In New York, a 50-Foot-Tall Sign Made From Other, Salvaged Signs

Artist Tom Fruin, who works with materials like crushed beer cans and drug bags, created this recycled wonder for a new hotel in Williamsburg.
Robert Banat/Tom Fruin

Tom Fruin: Can you please use your sign-made-of-signs technology to make quilts? Think how wonderful it'd be to nestle under a patchwork blanket of pizza, construction and grocery signs – like sleeping in the middle of Times Square, but without the rat bites.

The Brooklyn-based Fruin made this alluring marquee for the front of the new Wythe Hotel in one of the less-hipster-colonized corners of Williamsburg.
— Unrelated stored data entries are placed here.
theorem resume_kept{b : State} : ∀ x0, Kept b x0 → Kept b (resume x0) := by
  intro x0 h0
  unfold resume
  extract_lets +onlyGivenNames v0
  have p1 : Kept b v0 := by
    unfold v0
    exact kept_mk (kept_eta h0)
  clear_value v0
  refine kept_ite ?_ ?_
  · exact p1
  · extract_lets +onlyGivenNames v2
    have p3 : Kept b v2 := by
      unfold v2
      exact leaf_kept _ _ _ (emit_kept _ _ _ _ p1)
    clear_value v2
    extract_lets +onlyGivenNames v4
    have p5 : Kept b v4 := by
      unfold v4
      exact kept_foldl (fun f6 i6 p6 => engSend_kept _ _ p6) _ p3
    clear_value v4
    extract_lets +onlyGivenNames v7
    have p8 : Kept b v7 := by
      unfold v7
      exact kept_foldl (fun f9 i9 p9 => gpSend_kept _ _ _ p9) _ p5
    clear_value v7
    exact kept_foldl (fun f10 i10 p10 => admitSe_kept _ _ _ p10) _ p8

theorem execPf1End_kept{b : State} : ∀ x0 x1 x2, Kept b x2 → KeptO b (execPf1End x0 x1 x2) := by
  intro x0 x1 x2 h2
  unfold execPf1End
  refine guardWf_kept _ _ ?_
  refine keptO_next ?_
  refine kept_ite ?_ ?_
  · exact h2
  · extract_lets +onlyGivenNames v0
    clear_value v0
    extract_lets +onlyGivenNames v1
    have p2 : Kept b v1 := by
      unfold v1
      exact kept_mk (kept_eta h2)
    clear_value v1
    refine kept_ite ?_ ?_
    · exact resume_kept _ (kept_mk (kept_eta p2))
    · extract_lets +onlyGivenNames v3
      have p4 : Kept b v3 := by
        unfold v3
        exact tearCal_kept _ p2
      clear_value v3
      exact kept_ite (keptOver_kept _ _ p4) (kept_ite (keptOver_kept _ _ p4) (keptOver_kept _ _ (kept_mk (kept_eta p4))))

theorem execColdRstNAssert_kept{b : State} : ∀ x0, Kept b x0 → KeptO b (execColdRstNAssert x0) := by
  intro x0 h0
  unfold execColdRstNAssert
  refine keptO_next ?_
  extract_lets +onlyGivenNames v0
  clear_value v0
  extract_lets +onlyGivenNames v1
  have p2 : Kept b v1 := by
    unfold v1
    exact kept_mk (kept_eta h0)
  clear_value v1
  split
  · exact startPf_kept _ _ _ _ _ (kept_mk (kept_eta p2))
  · exact startPf_kept _ _ _ _ _ (kept_mk (kept_eta p2))
  · exact kept_ite p2 (kept_mk (kept_eta p2))
  · exact kept_ite (kept_mk (kept_eta p2)) p2
  · exact p2

theorem rstCmdWrite_kept{b : State} : ∀ x0 x1 x2, Kept b x0 → Kept b (rstCmdWrite x0 x1 x2) := by
  intro x0 x1 x2 h0
  unfold rstCmdWrite
  refine kept_ite ?_ ?_
  · exact h0
  · extract_lets +onlyGivenNames v0
    have p1 : Kept b v0 := by
      unfold v0
      exact rstFields_kept _ _ h0
    clear_value v0
    refine kept_ite ?_ ?_
    · exact p1
    · split
      · exact resetStart_kept _ _ _ p1
      · exact kept_ite (rstResult_kept _ _ p1) (startPf_kept _ _ _ _ _ (kept_mk (kept_eta p1)))
      · exact rstResult_kept _ _ p1

theorem execRstCmdPartition_kept{b : State} : ∀ x0 x1 x2, Kept b x2 → KeptO b (execRstCmdPartition x0 x1 x2) := by
  intro x0 x1 x2 h2
  unfold execRstCmdPartition
  exact adminCmd_kept _ _ _ _ h2 (fun y0 k1 => rstCmdWrite_kept _ _ _ k1)

theorem execRstCmdPackage_kept{b : State} : ∀ x0 x1 x2, Kept b x2 → KeptO b (execRstCmdPackage x0 x1 x2) := by
  intro x0 x1 x2 h2
  unfold execRstCmdPackage
  exact adminCmd_kept _ _ _ _ h2 (fun y0 k1 => rstCmdWrite_kept _ _ _ k1)

theorem packageShutdown_kept{b : State} : ∀ x0 x1, Kept b x0 → Kept b (packageShutdown x0 x1) := by
  intro x0 x1 h0
  unfold packageShutdown
  extract_lets +onlyGivenNames v0
  clear_value v0
  extract_lets +onlyGivenNames v1
  have p2 : Kept b v1 := by
    unfold v1
    exact kept_mk (kept_eta h0)
  clear_value v1
  refine kept_ite ?_ ?_
  · exact p2
  · extract_lets +onlyGivenNames v3
    have p4 : Kept b v3 := by
      unfold v3
      exact emit_kept _ _ _ _ (kept_mk (kept_eta p2))
    clear_value v3
    refine kept_ite ?_ ?_
    · extract_lets +onlyGivenNames v5
      have p6 : Kept b v5 := by
        unfold v5
        exact startPf_kept _ _ _ _ _ p4
      clear_value v5
      exact kept_mk (kept_eta p6)
    · exact startPf_kept _ _ _ _ _ p4

theorem execSupplyGood_kept{b : State} : ∀ x0, Kept b x0 → KeptO b (execSupplyGood x0) := by
  intro x0 h0
  unfold execSupplyGood
  refine keptO_next ?_
  split
  · exact kept_mk (kept_eta h0)
  · exact kept_mk (kept_eta h0)
  · exact h0

theorem execSupplyLostBeforeReference_kept{b : State} : ∀ x0, Kept b x0 → KeptO b (execSupplyLostBeforeReference x0) := by
  intro x0 h0
  unfold execSupplyLostBeforeReference
  exact keptO_next (kept_ite (kept_mk (kept_eta h0)) h0)

theorem showThermal_kept{b : State} : ∀ x0, Kept b x0 → Kept b (showThermal x0) := by
  intro x0 h0
  unfold showThermal
  extract_lets +onlyGivenNames v0
  clear_value v0
  extract_lets +onlyGivenNames v1
  clear_value v1
  extract_lets +onlyGivenNames v2
  clear_value v2
  extract_lets +onlyGivenNames v3
  have p4 : Kept b v3 := by
    unfold v3
    exact setReg_kept _ _ _ h0
  clear_value v3
  exact setReg_kept _ _ _ p4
The vertical H-O-T-E-L measures 50 by 8 feet and invites minutes of careful scrutiny. Among the rusty scraps the artist salvaged from dumpsters and streets around New York are signs for renting apartments, air-condition repair, a fire sprinkler-control valve and hand-painted images of delicious deli fruits. Front Street Pizza's sign wound up in the metal salad, as did a billboard for M. H. Dicker Party & Balloons Corp. If you look closely, you can even spot '90s-era graffiti from now-respectable artist Dan Witz.